- _Task to carry out_
A single figure is wanted: the count of lines below containing the string "Fault".

══ Material to process ══

-- ==== Sys2Proof/Machine/Dispatch.lean ====
section
/-! DEFINITION. One arm per command or event: a direct call of its meaning. -/

namespace Sys2Proof.Machine
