-- ==== Sys2Proof/Machine/Wait.lean ====
section
/-! DEFINITION. What the block does while no command waits: it answers the oldest HPT request that waited for HST (R57). -/

namespace Sys2Proof.Machine

/-- The meaning of an access that waited: that of its row. -/
def runAccess (i : HptAccess) (s : State) : Host.Outcome State Fault Refusal :=
  match i with
  | .request q => hptRequest q s
  | .mbGo data => execMbGo data s
  | .mbAck data => execMbAck data s
  | .mbCmdWrite off data => execMbCmdWrite off data s
  | .sqDb n data => execSqDb n data s
  | .cqDb r data => execCqDb r data s
  | .dmaGo c => execDmaGo c s
  | .dmaShadowWrite c off data => execDmaShadowWrite c off data s
  | .dmaAbort c => execDmaAbort c s
  | .dmaResume c => execDmaResume c s
  | .dmaClear c => execDmaClear c s
  | .chCauseRead c => execChCauseRead c s
  | .sliceCauseRead sl => execSliceCauseRead sl s
  | .sliceLinkRead sl => execSliceLinkRead sl s
  | .claim n => execClaim n s
  | .eoi n data => execEoi n data s
  | .pendSet k data => execPendSet k data s
  | .pendClr k data => execPendClr k data s
  | .enSet k data => execEnSet k data s
  | .enClr k data => execEnClr k data s
  | .srcCfgWrite i data => execSrcCfgWrite i data s
  | .privPendSet n data => execPrivPendSet n data s
  | .privPendClr n data => execPrivPendClr n data s
  | .privEnSet n data => execPrivEnSet n data s
  | .privEnClr n data => execPrivEnClr n data s
  | .targetCountsRead n => execTargetCountsRead n s

/-- The oldest request that waits is answered once HST has woken, or has failed to (R56, R57; DESIGN CHOICE, log 112); else the block idles. -/
def answerWaiting (s : State) : Host.Outcome State Fault Refusal :=
  match s.hpt.waiting with
  | [] => .next s
  | x :: rest =>
    if !(dom s 66).wakeFail && (dom s 66).st ≠ .run then .next s
    else match runAccess x.2 { s with hpt := { s.hpt with tag := x.1, waiting := [] } } with
      | .next t => .next { t with hpt := { t.hpt with tag := s.hpt.tag, waiting := t.hpt.waiting ++ rest } }
      | o => o

end Sys2Proof.Machine
end

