-- ==== Sys2Proof/Machine/Step.lean ====
section
/-! DEFINITION. One step: the command at the front of the queue runs; on an empty queue the block answers a host request that waited for HST, and idles
when none does (DESIGN CHOICE, log 1: the clock's ticks are the table's own row OWL_TICK, so an idle step changes nothing). -/

namespace Sys2Proof.Machine

/-- One step: take the command at the front and run it on the state with the queue's rest; when none waits, see to what waits inside. -/
def step (s : State) : Host.Outcome State Fault Refusal :=
  match s.pending with
  | [] => answerWaiting s
  | i :: rest => exec i { s with pending := rest }

/-- `s` with the command that a table word spells put at the front of its queue; `s` itself when the word spells none. -/
def State.withFetchWord (s : State) (nbits w : Nat) : State :=
  match decodeTableWord nbits w with
  | none => s
  | some i => { s with pending := i :: s.pending }

end Sys2Proof.Machine
end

═══

- _Task result_
3